From the records below, extract only the lines running from the line with "def Obligations.BarrierInstructions : Prop" to the line with "s with tokIssued", both lines included, reproducing them exactly.
==*==
/-- R223, R275: `HWAIT` gives the heat number at once in `RUNNING`; a launch that has reached the mould makes the state `RUNNING` and
gives its number, after a flask split that waits for its crucible has taken effect; with neither the pair waits, its PC at the `HWAIT`. -/
def Sys2Proof.Claims.heatWaitResult : Prop :=
  ∀ (h : Hdr) (rd : BitVec 5) (s : State), Ready h s →
    let m := s.mould h.m.toNat
    (m.reg Reg.MID_HEAT_STATE = 1 →
      exec (.hwait h rd) s = .next (s.setMould h.m.toNat ((past h s).setX rd.toNat (m.reg Reg.MID_HEAT)))) ∧
    (∀ n, m.reg Reg.MID_HEAT_STATE ≠ 1 → m.launched = some n → ∃ t, exec (.hwait h rd) s = .next t ∧
      (bitOf (s.reg (Reg.MEM_FLASK_SPLIT + 8 * (h.m.toNat / 64))) 16 = false → sameButMould h.m.toNat s t) ∧
      ((∀ j, 64 * (h.m.toNat / 64) ≤ j → j < 64 * (h.m.toNat / 64) + 64 → (s.mould j).reg Reg.MID_HEAT_STATE ≠ 1) →
        bitOf (t.reg (Reg.MEM_FLASK_SPLIT + 8 * (h.m.toNat / 64))) 16 = false) ∧ (t.mould h.m.toNat).reg Reg.MID_HEAT_STATE = 1 ∧
      (t.mould h.m.toNat).reg Reg.MID_HEAT = BitVec.ofNat 64 n ∧
      (rd ≠ 0 → (t.mould h.m.toNat).getX rd.toNat = BitVec.ofNat 64 n) ∧ (t.mould h.m.toNat).pc = m.pc + 1) ∧
    (m.reg Reg.MID_HEAT_STATE ≠ 1 → m.launched = none → ∃ t, exec (.hwait h rd) s = .next t ∧ sameButMould h.m.toNat s t ∧
      (t.mould h.m.toNat).wait = .hwait rd ∧ (t.mould h.m.toNat).pc = m.pc ∧ (t.mould h.m.toNat).x = m.x)

/-- R223, R387: with all six queues empty `HEND` retires at once, the heat state is `ENDED`, and a checkpoint is captured. -/
def Sys2Proof.Claims.heatEndResult : Prop :=
  ∀ (h : Hdr) (s : State), Ready h s → (s.mould h.m.toNat).drained = true →
    s.mstate h.m.toNat ≠ Svc.draining → s.mstate h.m.toNat ≠ Svc.pendingEnable →
    ∃ t, exec (.hend h) s = .next t ∧ sameButMould h.m.toNat s t ∧
      (t.mould h.m.toNat).reg Reg.MID_HEAT_STATE = 2 ∧ (t.mould h.m.toNat).wait = .none ∧
      (t.mould h.m.toNat).pc = (s.mould h.m.toNat).pc + 1 ∧ (t.mould h.m.toNat).x = (s.mould h.m.toNat).x ∧
      ∃ c, (t.mould h.m.toNat).ckpt = some c ∧ c.heatState = 2 ∧ c.x = (s.mould h.m.toNat).x ∧
        c.dmem = (s.mould h.m.toNat).dmem ∧ c.pc = (s.mould h.m.toNat).pc + 1

/-- R223, R387: `HWAIT` and `HEND`. -/
def Obligations.HeatInstructions : Prop := Sys2Proof.Claims.heatWaitResult ∧ Sys2Proof.Claims.heatEndResult

/-- R221: a `FENCE` whose queues are empty retires; otherwise the pair waits at it, and it retires when they are. -/
def Obligations.FenceResult : Prop :=
  (∀ (h : Hdr) (q : BitVec 6) (s : State), InHeat h s →
    ((∀ k, k < 6 → q.getLsbD k = true → (s.mould h.m.toNat).queue k = []) →
      exec (.fence h q) s = .next (s.setMould h.m.toNat (past h s))) ∧
    ((∃ k, k < 6 ∧ q.getLsbD k = true ∧ (s.mould h.m.toNat).queue k ≠ []) →
      exec (.fence h q) s = .next (s.setMould h.m.toNat
        { past h s with wait := .fence q, pc := (s.mould h.m.toNat).pc }))) ∧
  ∀ (g : BitVec 8) (q : BitVec 6) (s : State), (s.mould g.toNat).wait = .fence q → (s.mould g.toNat).stopped = false →
    (∀ k, k < 6 → q.getLsbD k = true → (s.mould g.toNat).queue k = []) →
    exec (.fenceRelease g) s = .next (s.setMould g.toNat
      { s.mould g.toNat with wait := .none, pc := (s.mould g.toNat).pc + 1 })

/-- R222: with its queues empty a pair arrives under its own index and waits; the first arrival sets the participant count. -/
def Sys2Proof.Claims.barrierArrivalResult : Prop :=
  ∀ (h : Hdr) (bid : BitVec 4) (device : Bool) (ra : BitVec 5) (s : State), InHeat h s →
    (s.mould h.m.toNat).drained = true →
    let g := h.m.toNat
    let c := if device then 0 else g / 64
    let b := s.getBarrier device c bid.toNat
    let n := ((s.mould g).getX ra.toNat).toNat
    SMap.get 0 (s.mould g).arrivals (16 * (if device then 1 else 0) + bid.toNat) = SMap.get 0 b.taken g →
    b.arrived = [] → 1 < n → n ≤ (if device then 256 else 64) →
    ∃ t, exec (.barrier h bid device ra) s = .next t ∧
      (t.mould g).wait = .barrier device bid.toNat (BitVec.ofNat 64 n) true ∧ (t.mould g).pc = (s.mould g).pc ∧
      (t.getBarrier device c bid.toNat).arrived = [g] ∧ (t.getBarrier device c bid.toNat).count = n ∧
      (t.getBarrier device c bid.toNat).generation = b.generation ∧ (∀ j, j ≠ g → t.mould j = s.mould j) ∧ t.mem = s.mem

/-- R222: the arrival that completes the count advances the generation and is due for release with the others; the release lets
every pair of that generation go on past its `BARRIER`. -/
def Sys2Proof.Claims.barrierRelease : Prop :=
  (∀ (b : Barrier) (g n : Nat), b.arrived ≠ [] → b.arrived.length + 1 = b.count →
    (b.arrive g n).1.generation = b.generation + 1 ∧ (b.arrive g n).1.arrived = [] ∧
      (b.arrive g n).1.done = b.done ++ (b.arrived ++ [g]) ∧ (b.arrive g n).1.count = b.count) ∧
  ∀ (device : Bool) (c : BitVec 2) (bid : BitVec 4) (s : State),
    let k := if device then 0 else c.toNat
    let b := s.getBarrier device k bid.toNat
    b.done ≠ [] → b.done.Nodup →
    (∀ g ∈ b.done, ∃ n, (s.mould g).wait = .barrier device bid.toNat n true) →
    ∃ t, exec (.barrierRelease device c bid) s = .next t ∧ (t.getBarrier device k bid.toNat).done = [] ∧
      (∀ g ∈ b.done, (t.mould g).wait = .none ∧ (t.mould g).pc = (s.mould g).pc + 1) ∧
      (∀ g, g ∉ b.done → t.mould g = s.mould g) ∧ t.mem = s.mem

/-- R222: an arrival at a barrier, and the release of its generation. -/
def Obligations.BarrierInstructions : Prop := Sys2Proof.Claims.barrierArrivalResult ∧ Sys2Proof.Claims.barrierRelease

/-- R220: a valid `QSIG` or `QWAIT` enters its queue and marks or consumes its token; an invalid one is counted once and enters
nothing. -/
def Sys2Proof.Claims.queueTokenIssue : Prop :=
  ∀ (h : Hdr) (q : BitVec 3) (tk : BitVec 4) (s : State), InHeat h s →
    let m := s.mould h.m.toNat
    let bit : W16 := BitVec.ofNat 16 (2 ^ tk.toNat)
    let bad : State := s.setMould h.m.toNat ((past h s).count Reg.CTL_CNT_VIOL 1)
    let put (e : QEnt) (iss : W16) : State := s.setMould h.m.toNat
      { past h s with tokIssued := iss, queues := SMap.set [] m.queues q.toNat (m.queue q.toNat ++ [e]) }
    ((5 < q.toNat ∨ m.tokIssued.getLsbD tk.toNat = true) → exec (.qsig h q tk) s = .next bad) ∧
    ((5 < q.toNat ∨ m.tokIssued.getLsbD tk.toNat = false) → exec (.qwait h q tk) s = .next bad) ∧
    (q.toNat ≤ 5 → (m.queue q.toNat).length < qDepth q.toNat →
      (m.tokIssued.getLsbD tk.toNat = false → exec (.qsig h q tk) s = .next (put (.sig tk.toNat) (m.tokIssued ||| bit))) ∧
      (m.tokIssued.getLsbD tk.toNat = true → exec (.qwait h q tk) s = .next (put (.wait tk.toNat) (m.tokIssued &&& ~~~bit))))

/-- R220: a `QSIG` at the head of its queue signals its token and leaves; a `QWAIT` there leaves once its token is signalled and
clears it. A signal that finds its token signalled stands until a later `QWAIT` of the token. What the queues hold behind them may then
run. -/
def Sys2Proof.Claims.queueTokenEffect : Prop :=
  (∀ (g : BitVec 8) (tk : BitVec 4) (q : Nat) (s : State), q < 6 → (s.mould g.toNat).stopped = false →
    ((s.mould g.toNat).queue q).head? = some (.sig tk.toNat) →
    (∀ k, k < q → ((s.mould g.toNat).queue k).head? ≠ some (.sig tk.toNat)) →
    exec (.tokenSignal g tk) s = .next (settle ((s.popHead g.toNat q).updMould g.toNat fun m =>
      if m.tokSignalled.getLsbD tk.toNat then { m with tokMore := tk.toNat :: m.tokMore }
      else { m with tokSignalled := m.tokSignalled ||| BitVec.ofNat 16 (2 ^ tk.toNat) }))) ∧
  ∀ (g : BitVec 8) (q : BitVec 3) (t : Nat) (r : List QEnt) (s : State), (s.mould g.toNat).stopped = false →
    (s.mould g.toNat).queue q.toNat = .wait t :: r → (s.mould g.toNat).tokSignalled.getLsbD t = true →
    exec (.qwaitRelease g q) s = .next (settle ((s.popHead g.toNat q.toNat).updMould g.toNat fun m =>
      if t ∈ m.tokMore then { m with tokMore := m.tokMore.erase t }
      else { m with tokSignalled := m.tokSignalled &&& ~~~(BitVec.ofNat 16 (2 ^ t)) }))

/-- R220: `QSIG` and `QWAIT` from issue to the end of their wait. -/
def Obligations.QueueTokens : Prop := Sys2Proof.Claims.queueTokenIssue ∧ Sys2Proof.Claims.queueTokenEffect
==*==
• Task output:
def Obligations.BarrierInstructions : Prop := Sys2Proof.Claims.barrierArrivalResult ∧ Sys2Proof.Claims.barrierRelease

/-- R220: a valid `QSIG` or `QWAIT` enters its queue and marks or consumes its token; an invalid one is counted once and enters
nothing. -/
def Sys2Proof.Claims.queueTokenIssue : Prop :=
  ∀ (h : Hdr) (q : BitVec 3) (tk : BitVec 4) (s : State), InHeat h s →
    let m := s.mould h.m.toNat
    let bit : W16 := BitVec.ofNat 16 (2 ^ tk.toNat)
    let bad : State := s.setMould h.m.toNat ((past h s).count Reg.CTL_CNT_VIOL 1)
    let put (e : QEnt) (iss : W16) : State := s.setMould h.m.toNat
      { past h s with tokIssued := iss, queues := SMap.set [] m.queues q.toNat (m.queue q.toNat ++ [e]) }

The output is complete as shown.